### [The task]
Set the whole listing down again exactly as written.

------ Material supplied

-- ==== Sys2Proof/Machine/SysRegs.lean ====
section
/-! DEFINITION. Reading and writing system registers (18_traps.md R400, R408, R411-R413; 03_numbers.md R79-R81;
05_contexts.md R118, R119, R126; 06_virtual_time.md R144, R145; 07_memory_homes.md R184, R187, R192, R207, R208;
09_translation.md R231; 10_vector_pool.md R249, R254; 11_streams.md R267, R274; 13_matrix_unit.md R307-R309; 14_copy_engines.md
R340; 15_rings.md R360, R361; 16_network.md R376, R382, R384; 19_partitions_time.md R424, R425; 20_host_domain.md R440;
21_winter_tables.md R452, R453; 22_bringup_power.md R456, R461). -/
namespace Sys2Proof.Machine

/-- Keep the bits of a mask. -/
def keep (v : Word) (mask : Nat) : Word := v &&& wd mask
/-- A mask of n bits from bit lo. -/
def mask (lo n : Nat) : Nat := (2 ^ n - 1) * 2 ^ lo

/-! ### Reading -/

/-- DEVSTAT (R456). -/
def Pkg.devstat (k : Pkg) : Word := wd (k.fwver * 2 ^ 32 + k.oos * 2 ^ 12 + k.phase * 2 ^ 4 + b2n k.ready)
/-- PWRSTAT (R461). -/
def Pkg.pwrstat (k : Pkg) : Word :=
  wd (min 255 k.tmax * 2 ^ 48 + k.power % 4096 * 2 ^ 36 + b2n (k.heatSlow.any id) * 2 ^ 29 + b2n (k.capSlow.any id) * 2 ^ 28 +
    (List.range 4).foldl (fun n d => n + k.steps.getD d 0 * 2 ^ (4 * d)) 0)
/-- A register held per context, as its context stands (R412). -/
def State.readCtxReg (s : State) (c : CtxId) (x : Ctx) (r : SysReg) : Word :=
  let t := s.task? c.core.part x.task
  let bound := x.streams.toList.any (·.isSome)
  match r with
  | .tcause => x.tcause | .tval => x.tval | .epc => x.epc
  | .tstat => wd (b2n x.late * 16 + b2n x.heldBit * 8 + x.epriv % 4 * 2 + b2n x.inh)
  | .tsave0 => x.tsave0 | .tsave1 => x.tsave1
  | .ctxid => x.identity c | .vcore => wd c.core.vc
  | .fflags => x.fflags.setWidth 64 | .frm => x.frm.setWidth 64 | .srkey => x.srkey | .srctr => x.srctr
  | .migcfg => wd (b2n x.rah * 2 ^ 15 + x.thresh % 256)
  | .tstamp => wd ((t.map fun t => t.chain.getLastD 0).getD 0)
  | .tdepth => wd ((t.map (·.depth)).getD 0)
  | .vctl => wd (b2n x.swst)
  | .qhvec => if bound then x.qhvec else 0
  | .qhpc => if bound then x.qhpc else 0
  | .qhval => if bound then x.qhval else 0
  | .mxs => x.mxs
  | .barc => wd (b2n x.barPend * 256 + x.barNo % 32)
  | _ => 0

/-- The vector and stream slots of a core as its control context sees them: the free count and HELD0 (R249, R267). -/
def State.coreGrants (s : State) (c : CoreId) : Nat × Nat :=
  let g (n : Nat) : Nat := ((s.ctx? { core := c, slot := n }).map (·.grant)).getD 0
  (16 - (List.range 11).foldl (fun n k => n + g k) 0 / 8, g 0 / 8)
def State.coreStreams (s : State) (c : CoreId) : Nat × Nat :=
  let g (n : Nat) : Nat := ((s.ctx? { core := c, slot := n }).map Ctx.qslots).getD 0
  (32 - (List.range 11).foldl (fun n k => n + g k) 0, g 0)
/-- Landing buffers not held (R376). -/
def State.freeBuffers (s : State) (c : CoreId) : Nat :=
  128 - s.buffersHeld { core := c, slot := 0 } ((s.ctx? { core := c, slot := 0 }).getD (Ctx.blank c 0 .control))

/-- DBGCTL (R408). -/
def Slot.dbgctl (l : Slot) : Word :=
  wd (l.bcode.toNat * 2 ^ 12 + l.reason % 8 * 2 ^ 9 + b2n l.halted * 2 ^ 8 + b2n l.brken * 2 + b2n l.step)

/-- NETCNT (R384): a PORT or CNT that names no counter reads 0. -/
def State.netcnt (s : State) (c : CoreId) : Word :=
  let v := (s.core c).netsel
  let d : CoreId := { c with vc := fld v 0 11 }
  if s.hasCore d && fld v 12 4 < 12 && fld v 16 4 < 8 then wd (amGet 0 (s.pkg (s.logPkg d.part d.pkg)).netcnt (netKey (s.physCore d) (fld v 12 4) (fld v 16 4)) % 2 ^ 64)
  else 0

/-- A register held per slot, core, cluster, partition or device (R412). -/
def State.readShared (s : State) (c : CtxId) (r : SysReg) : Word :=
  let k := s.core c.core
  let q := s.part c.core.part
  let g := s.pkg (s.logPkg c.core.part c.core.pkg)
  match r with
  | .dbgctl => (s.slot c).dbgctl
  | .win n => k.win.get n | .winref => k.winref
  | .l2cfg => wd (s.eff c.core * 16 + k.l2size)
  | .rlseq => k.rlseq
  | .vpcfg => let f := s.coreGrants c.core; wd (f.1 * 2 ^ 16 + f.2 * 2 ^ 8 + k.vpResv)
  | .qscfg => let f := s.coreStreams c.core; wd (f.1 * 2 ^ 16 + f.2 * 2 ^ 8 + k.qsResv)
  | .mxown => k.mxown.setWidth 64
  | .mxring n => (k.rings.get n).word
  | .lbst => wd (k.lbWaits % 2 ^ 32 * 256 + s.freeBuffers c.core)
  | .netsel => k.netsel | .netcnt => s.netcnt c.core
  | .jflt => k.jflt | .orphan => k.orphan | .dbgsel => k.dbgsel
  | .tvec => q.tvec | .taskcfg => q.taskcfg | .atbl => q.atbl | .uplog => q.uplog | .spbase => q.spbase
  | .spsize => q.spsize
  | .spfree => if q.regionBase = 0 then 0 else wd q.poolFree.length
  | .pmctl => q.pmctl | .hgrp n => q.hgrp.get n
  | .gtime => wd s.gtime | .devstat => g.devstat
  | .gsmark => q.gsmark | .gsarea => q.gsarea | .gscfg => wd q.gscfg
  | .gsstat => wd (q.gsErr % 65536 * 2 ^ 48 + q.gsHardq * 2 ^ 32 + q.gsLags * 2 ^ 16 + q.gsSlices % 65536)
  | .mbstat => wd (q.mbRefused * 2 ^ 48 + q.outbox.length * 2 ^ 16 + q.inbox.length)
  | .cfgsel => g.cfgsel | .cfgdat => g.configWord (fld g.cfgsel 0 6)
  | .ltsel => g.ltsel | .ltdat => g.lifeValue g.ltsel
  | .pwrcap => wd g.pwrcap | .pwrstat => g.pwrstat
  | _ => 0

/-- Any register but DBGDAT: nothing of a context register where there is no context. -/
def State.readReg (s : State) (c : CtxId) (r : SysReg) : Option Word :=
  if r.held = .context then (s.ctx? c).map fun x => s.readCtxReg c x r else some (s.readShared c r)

------------

### [Worked solution]
-- ==== Sys2Proof/Machine/SysRegs.lean ====
section
/-! DEFINITION. Reading and writing system registers (18_traps.md R400, R408, R411-R413; 03_numbers.md R79-R81;
05_contexts.md R118, R119, R126; 06_virtual_time.md R144, R145; 07_memory_homes.md R184, R187, R192, R207, R208;
09_translation.md R231; 10_vector_pool.md R249, R254; 11_streams.md R267, R274; 13_matrix_unit.md R307-R309; 14_copy_engines.md
R340; 15_rings.md R360, R361; 16_network.md R376, R382, R384; 19_partitions_time.md R424, R425; 20_host_domain.md R440;
21_winter_tables.md R452, R453; 22_bringup_power.md R456, R461). -/
namespace Sys2Proof.Machine

/-- Keep the bits of a mask. -/
def keep (v : Word) (mask : Nat) : Word := v &&& wd mask
/-- A mask of n bits from bit lo. -/
def mask (lo n : Nat) : Nat := (2 ^ n - 1) * 2 ^ lo

/-! ### Reading -/

/-- DEVSTAT (R456). -/
def Pkg.devstat (k : Pkg) : Word := wd (k.fwver * 2 ^ 32 + k.oos * 2 ^ 12 + k.phase * 2 ^ 4 + b2n k.ready)
/-- PWRSTAT (R461). -/
def Pkg.pwrstat (k : Pkg) : Word :=
  wd (min 255 k.tmax * 2 ^ 48 + k.power % 4096 * 2 ^ 36 + b2n (k.heatSlow.any id) * 2 ^ 29 + b2n (k.capSlow.any id) * 2 ^ 28 +
    (List.range 4).foldl (fun n d => n + k.steps.getD d 0 * 2 ^ (4 * d)) 0)
/-- A register held per context, as its context stands (R412). -/
def State.readCtxReg (s : State) (c : CtxId) (x : Ctx) (r : SysReg) : Word :=
  let t := s.task? c.core.part x.task
  let bound := x.streams.toList.any (·.isSome)
  match r with
  | .tcause => x.tcause | .tval => x.tval | .epc => x.epc
  | .tstat => wd (b2n x.late * 16 + b2n x.heldBit * 8 + x.epriv % 4 * 2 + b2n x.inh)
  | .tsave0 => x.tsave0 | .tsave1 => x.tsave1
  | .ctxid => x.identity c | .vcore => wd c.core.vc
  | .fflags => x.fflags.setWidth 64 | .frm => x.frm.setWidth 64 | .srkey => x.srkey | .srctr => x.srctr
  | .migcfg => wd (b2n x.rah * 2 ^ 15 + x.thresh % 256)
  | .tstamp => wd ((t.map fun t => t.chain.getLastD 0).getD 0)
  | .tdepth => wd ((t.map (·.depth)).getD 0)
  | .vctl => wd (b2n x.swst)
  | .qhvec => if bound then x.qhvec else 0
  | .qhpc => if bound then x.qhpc else 0
  | .qhval => if bound then x.qhval else 0
  | .mxs => x.mxs
  | .barc => wd (b2n x.barPend * 256 + x.barNo % 32)
  | _ => 0

/-- The vector and stream slots of a core as its control context sees them: the free count and HELD0 (R249, R267). -/
def State.coreGrants (s : State) (c : CoreId) : Nat × Nat :=
  let g (n : Nat) : Nat := ((s.ctx? { core := c, slot := n }).map (·.grant)).getD 0
  (16 - (List.range 11).foldl (fun n k => n + g k) 0 / 8, g 0 / 8)
def State.coreStreams (s : State) (c : CoreId) : Nat × Nat :=
  let g (n : Nat) : Nat := ((s.ctx? { core := c, slot := n }).map Ctx.qslots).getD 0
  (32 - (List.range 11).foldl (fun n k => n + g k) 0, g 0)
/-- Landing buffers not held (R376). -/
def State.freeBuffers (s : State) (c : CoreId) : Nat :=
  128 - s.buffersHeld { core := c, slot := 0 } ((s.ctx? { core := c, slot := 0 }).getD (Ctx.blank c 0 .control))

/-- DBGCTL (R408). -/
def Slot.dbgctl (l : Slot) : Word :=
  wd (l.bcode.toNat * 2 ^ 12 + l.reason % 8 * 2 ^ 9 + b2n l.halted * 2 ^ 8 + b2n l.brken * 2 + b2n l.step)

/-- NETCNT (R384): a PORT or CNT that names no counter reads 0. -/
def State.netcnt (s : State) (c : CoreId) : Word :=
  let v := (s.core c).netsel
  let d : CoreId := { c with vc := fld v 0 11 }
  if s.hasCore d && fld v 12 4 < 12 && fld v 16 4 < 8 then wd (amGet 0 (s.pkg (s.logPkg d.part d.pkg)).netcnt (netKey (s.physCore d) (fld v 12 4) (fld v 16 4)) % 2 ^ 64)
  else 0

/-- A register held per slot, core, cluster, partition or device (R412). -/
def State.readShared (s : State) (c : CtxId) (r : SysReg) : Word :=
  let k := s.core c.core
  let q := s.part c.core.part
  let g := s.pkg (s.logPkg c.core.part c.core.pkg)
  match r with
  | .dbgctl => (s.slot c).dbgctl
  | .win n => k.win.get n | .winref => k.winref
  | .l2cfg => wd (s.eff c.core * 16 + k.l2size)
  | .rlseq => k.rlseq
  | .vpcfg => let f := s.coreGrants c.core; wd (f.1 * 2 ^ 16 + f.2 * 2 ^ 8 + k.vpResv)
  | .qscfg => let f := s.coreStreams c.core; wd (f.1 * 2 ^ 16 + f.2 * 2 ^ 8 + k.qsResv)
  | .mxown => k.mxown.setWidth 64
  | .mxring n => (k.rings.get n).word
  | .lbst => wd (k.lbWaits % 2 ^ 32 * 256 + s.freeBuffers c.core)
  | .netsel => k.netsel | .netcnt => s.netcnt c.core
  | .jflt => k.jflt | .orphan => k.orphan | .dbgsel => k.dbgsel
  | .tvec => q.tvec | .taskcfg => q.taskcfg | .atbl => q.atbl | .uplog => q.uplog | .spbase => q.spbase
  | .spsize => q.spsize
  | .spfree => if q.regionBase = 0 then 0 else wd q.poolFree.length
  | .pmctl => q.pmctl | .hgrp n => q.hgrp.get n
  | .gtime => wd s.gtime | .devstat => g.devstat
  | .gsmark => q.gsmark | .gsarea => q.gsarea | .gscfg => wd q.gscfg
  | .gsstat => wd (q.gsErr % 65536 * 2 ^ 48 + q.gsHardq * 2 ^ 32 + q.gsLags * 2 ^ 16 + q.gsSlices % 65536)
  | .mbstat => wd (q.mbRefused * 2 ^ 48 + q.outbox.length * 2 ^ 16 + q.inbox.length)
  | .cfgsel => g.cfgsel | .cfgdat => g.configWord (fld g.cfgsel 0 6)
  | .ltsel => g.ltsel | .ltdat => g.lifeValue g.ltsel
  | .pwrcap => wd g.pwrcap | .pwrstat => g.pwrstat
  | _ => 0

/-- Any register but DBGDAT: nothing of a context register where there is no context. -/
def State.readReg (s : State) (c : CtxId) (r : SysReg) : Option Word :=
  if r.held = .context then (s.ctx? c).map fun x => s.readCtxReg c x r else some (s.readShared c r)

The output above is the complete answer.